'''

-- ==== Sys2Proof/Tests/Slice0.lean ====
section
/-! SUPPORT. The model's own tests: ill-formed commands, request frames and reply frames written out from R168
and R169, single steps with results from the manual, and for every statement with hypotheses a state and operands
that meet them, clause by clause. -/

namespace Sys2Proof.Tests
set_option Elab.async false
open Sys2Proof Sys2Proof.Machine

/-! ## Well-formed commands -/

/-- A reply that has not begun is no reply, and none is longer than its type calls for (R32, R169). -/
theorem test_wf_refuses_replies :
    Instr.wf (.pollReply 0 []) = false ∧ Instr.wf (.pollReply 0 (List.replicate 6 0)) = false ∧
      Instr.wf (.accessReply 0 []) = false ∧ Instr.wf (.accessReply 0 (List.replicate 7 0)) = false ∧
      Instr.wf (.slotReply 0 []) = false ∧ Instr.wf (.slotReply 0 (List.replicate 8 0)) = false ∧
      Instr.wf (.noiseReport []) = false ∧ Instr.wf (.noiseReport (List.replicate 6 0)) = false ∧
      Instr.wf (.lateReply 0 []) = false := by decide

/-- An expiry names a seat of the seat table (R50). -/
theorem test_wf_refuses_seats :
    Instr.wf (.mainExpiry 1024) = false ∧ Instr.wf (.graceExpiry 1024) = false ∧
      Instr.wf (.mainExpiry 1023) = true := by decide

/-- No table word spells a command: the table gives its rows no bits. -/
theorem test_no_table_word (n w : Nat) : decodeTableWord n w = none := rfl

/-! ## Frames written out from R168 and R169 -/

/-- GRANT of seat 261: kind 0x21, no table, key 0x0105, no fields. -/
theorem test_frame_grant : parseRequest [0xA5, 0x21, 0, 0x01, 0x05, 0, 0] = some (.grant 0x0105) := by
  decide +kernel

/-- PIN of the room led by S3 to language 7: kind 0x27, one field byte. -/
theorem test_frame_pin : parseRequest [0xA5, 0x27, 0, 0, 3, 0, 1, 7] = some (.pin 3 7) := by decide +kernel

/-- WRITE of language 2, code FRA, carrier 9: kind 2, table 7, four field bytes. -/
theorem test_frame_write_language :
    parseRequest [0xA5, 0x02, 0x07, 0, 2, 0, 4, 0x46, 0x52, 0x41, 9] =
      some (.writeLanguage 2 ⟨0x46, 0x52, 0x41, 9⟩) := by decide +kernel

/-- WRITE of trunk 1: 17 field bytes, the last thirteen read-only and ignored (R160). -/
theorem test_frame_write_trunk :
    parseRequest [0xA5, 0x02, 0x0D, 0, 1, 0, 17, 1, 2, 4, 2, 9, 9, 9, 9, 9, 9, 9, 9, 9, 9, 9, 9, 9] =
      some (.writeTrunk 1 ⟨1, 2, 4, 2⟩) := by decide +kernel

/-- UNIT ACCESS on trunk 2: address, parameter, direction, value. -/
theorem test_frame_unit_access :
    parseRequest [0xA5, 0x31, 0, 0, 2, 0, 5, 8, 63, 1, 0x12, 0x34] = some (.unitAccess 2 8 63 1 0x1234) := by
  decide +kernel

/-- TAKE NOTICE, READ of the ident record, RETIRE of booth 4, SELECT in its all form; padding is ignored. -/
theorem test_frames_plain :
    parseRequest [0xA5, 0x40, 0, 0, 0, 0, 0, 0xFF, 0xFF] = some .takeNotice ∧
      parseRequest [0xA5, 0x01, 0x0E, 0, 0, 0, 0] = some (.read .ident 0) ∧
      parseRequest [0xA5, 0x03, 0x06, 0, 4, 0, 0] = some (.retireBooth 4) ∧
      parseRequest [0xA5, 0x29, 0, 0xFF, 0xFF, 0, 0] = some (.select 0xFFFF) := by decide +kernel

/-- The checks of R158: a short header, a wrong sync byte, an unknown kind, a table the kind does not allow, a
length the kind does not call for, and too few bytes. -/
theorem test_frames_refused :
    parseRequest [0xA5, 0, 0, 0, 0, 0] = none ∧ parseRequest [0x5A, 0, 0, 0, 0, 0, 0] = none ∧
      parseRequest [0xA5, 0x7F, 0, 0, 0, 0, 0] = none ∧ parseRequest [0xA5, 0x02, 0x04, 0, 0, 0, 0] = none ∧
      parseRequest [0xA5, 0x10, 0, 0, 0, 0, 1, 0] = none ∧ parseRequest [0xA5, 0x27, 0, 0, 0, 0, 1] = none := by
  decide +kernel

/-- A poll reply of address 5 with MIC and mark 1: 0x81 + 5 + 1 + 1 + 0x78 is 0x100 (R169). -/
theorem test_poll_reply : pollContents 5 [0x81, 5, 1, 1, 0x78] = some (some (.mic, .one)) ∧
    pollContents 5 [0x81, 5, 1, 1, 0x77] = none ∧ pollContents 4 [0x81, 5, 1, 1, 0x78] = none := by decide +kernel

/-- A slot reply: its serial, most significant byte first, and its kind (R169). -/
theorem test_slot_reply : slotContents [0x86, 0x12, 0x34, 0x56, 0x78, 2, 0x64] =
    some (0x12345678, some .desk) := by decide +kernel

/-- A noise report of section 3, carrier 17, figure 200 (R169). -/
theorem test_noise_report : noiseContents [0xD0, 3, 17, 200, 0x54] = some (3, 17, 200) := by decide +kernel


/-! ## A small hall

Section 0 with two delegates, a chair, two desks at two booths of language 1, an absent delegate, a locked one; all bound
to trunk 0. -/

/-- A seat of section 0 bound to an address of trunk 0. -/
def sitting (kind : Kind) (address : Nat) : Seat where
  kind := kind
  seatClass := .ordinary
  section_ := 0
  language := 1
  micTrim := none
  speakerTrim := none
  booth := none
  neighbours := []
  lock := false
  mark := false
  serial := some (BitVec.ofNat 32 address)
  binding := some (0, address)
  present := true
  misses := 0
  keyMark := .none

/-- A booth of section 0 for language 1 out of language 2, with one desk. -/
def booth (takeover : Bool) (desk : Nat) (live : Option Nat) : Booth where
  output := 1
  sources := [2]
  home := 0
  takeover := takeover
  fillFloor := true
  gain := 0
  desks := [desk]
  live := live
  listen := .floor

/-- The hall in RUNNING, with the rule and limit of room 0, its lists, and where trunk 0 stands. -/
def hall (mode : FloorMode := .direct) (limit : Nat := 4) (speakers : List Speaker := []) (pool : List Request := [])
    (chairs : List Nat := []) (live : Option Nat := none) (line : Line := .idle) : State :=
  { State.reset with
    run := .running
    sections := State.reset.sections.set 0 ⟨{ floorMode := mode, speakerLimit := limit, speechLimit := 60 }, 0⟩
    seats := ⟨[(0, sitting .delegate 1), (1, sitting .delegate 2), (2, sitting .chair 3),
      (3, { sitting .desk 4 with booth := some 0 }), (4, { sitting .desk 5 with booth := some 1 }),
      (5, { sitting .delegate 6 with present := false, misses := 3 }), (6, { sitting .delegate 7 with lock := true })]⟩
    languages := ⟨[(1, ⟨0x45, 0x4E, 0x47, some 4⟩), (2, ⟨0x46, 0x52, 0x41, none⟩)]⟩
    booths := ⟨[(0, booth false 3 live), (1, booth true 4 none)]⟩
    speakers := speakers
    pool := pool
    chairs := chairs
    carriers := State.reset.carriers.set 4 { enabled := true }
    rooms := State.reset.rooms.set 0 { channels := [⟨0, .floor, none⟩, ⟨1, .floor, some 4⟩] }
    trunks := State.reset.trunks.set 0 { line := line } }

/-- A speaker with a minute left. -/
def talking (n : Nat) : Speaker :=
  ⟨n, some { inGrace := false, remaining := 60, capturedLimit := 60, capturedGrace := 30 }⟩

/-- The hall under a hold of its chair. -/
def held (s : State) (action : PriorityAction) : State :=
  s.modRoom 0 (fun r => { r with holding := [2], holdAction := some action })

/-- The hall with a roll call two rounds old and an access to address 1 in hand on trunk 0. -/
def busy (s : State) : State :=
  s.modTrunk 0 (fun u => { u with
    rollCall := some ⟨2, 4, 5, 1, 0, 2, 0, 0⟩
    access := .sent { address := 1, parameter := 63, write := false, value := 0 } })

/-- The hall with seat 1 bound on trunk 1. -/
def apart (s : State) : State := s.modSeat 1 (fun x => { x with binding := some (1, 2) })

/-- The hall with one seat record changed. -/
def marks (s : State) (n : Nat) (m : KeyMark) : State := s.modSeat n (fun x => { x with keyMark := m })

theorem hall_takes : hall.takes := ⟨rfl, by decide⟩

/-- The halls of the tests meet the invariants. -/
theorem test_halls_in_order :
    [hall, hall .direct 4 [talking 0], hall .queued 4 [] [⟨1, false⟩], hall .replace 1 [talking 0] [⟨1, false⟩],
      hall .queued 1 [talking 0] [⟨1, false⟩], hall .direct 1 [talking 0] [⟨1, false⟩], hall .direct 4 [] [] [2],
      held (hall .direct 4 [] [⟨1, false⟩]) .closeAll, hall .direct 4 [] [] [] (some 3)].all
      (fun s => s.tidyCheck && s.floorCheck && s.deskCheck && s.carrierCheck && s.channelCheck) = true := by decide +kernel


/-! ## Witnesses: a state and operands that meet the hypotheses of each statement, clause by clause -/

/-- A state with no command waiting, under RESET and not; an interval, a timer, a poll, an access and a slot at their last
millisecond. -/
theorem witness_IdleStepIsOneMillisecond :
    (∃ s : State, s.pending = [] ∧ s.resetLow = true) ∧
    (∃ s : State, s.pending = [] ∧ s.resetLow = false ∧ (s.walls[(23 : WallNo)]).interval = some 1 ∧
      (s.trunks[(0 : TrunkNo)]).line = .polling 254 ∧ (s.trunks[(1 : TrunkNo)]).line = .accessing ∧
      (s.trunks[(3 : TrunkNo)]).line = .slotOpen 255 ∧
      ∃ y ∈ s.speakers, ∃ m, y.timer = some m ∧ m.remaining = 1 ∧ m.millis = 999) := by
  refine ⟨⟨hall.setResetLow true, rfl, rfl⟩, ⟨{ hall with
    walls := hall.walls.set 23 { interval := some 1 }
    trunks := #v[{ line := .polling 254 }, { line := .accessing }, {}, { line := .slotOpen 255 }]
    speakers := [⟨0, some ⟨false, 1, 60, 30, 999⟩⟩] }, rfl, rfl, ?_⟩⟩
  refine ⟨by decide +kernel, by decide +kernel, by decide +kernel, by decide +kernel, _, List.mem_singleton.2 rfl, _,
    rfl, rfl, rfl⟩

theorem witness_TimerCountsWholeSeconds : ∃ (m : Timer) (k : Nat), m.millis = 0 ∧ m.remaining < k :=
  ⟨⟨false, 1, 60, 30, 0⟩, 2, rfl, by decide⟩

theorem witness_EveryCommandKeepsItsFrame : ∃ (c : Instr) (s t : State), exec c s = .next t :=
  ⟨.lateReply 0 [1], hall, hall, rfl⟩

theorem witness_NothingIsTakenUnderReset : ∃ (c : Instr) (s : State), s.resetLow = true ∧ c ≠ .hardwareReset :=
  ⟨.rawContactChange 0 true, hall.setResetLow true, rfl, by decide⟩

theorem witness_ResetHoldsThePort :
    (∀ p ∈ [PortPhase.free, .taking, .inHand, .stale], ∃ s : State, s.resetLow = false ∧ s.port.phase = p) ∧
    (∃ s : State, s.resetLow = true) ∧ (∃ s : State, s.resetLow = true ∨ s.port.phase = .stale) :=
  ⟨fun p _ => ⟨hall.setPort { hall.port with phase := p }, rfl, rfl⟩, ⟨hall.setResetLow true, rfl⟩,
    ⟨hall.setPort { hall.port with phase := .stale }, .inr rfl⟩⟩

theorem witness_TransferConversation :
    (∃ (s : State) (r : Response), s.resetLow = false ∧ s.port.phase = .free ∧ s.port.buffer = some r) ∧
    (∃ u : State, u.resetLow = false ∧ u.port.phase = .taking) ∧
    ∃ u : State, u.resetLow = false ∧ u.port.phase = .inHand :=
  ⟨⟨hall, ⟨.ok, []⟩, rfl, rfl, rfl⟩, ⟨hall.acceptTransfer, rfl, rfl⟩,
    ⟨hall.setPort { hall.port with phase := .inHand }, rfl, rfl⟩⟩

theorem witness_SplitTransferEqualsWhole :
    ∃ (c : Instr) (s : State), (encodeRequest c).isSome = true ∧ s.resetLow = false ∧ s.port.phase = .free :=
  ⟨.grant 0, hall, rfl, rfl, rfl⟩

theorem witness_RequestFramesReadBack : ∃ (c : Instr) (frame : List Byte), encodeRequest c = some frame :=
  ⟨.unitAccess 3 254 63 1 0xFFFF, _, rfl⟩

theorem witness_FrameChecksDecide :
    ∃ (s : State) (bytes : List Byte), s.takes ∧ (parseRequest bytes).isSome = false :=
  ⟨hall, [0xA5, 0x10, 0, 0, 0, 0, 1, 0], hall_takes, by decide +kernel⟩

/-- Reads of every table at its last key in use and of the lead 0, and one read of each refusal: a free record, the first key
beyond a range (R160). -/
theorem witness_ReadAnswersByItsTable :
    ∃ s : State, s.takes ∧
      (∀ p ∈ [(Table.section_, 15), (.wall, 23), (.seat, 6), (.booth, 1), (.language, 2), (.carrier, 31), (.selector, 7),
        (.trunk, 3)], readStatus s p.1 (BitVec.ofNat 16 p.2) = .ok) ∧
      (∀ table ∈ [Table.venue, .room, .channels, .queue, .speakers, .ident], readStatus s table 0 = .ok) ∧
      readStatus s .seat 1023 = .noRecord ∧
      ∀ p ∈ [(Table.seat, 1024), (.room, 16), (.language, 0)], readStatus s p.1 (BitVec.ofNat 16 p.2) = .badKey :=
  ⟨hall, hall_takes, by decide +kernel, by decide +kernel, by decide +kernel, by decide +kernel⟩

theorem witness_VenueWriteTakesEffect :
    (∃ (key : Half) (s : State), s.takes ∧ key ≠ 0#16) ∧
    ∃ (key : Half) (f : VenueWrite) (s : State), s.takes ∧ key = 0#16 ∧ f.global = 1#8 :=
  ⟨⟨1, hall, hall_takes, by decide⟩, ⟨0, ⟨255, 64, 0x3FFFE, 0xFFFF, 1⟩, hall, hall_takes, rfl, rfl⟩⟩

'''

Would you print exactly the lines from the first line of the entries above through the line that has "table (R50). -/", both included, and stop there?

Exercise result:
-- ==== Sys2Proof/Tests/Slice0.lean ====
section
/-! SUPPORT. The model's own tests: ill-formed commands, request frames and reply frames written out from R168
and R169, single steps with results from the manual, and for every statement with hypotheses a state and operands
that meet them, clause by clause. -/

namespace Sys2Proof.Tests
set_option Elab.async false
open Sys2Proof Sys2Proof.Machine

/-! ## Well-formed commands -/

/-- A reply that has not begun is no reply, and none is longer than its type calls for (R32, R169). -/
theorem test_wf_refuses_replies :
    Instr.wf (.pollReply 0 []) = false ∧ Instr.wf (.pollReply 0 (List.replicate 6 0)) = false ∧
      Instr.wf (.accessReply 0 []) = false ∧ Instr.wf (.accessReply 0 (List.replicate 7 0)) = false ∧
      Instr.wf (.slotReply 0 []) = false ∧ Instr.wf (.slotReply 0 (List.replicate 8 0)) = false ∧
      Instr.wf (.noiseReport []) = false ∧ Instr.wf (.noiseReport (List.replicate 6 0)) = false ∧
      Instr.wf (.lateReply 0 []) = false := by decide

/-- An expiry names a seat of the seat table (R50). -/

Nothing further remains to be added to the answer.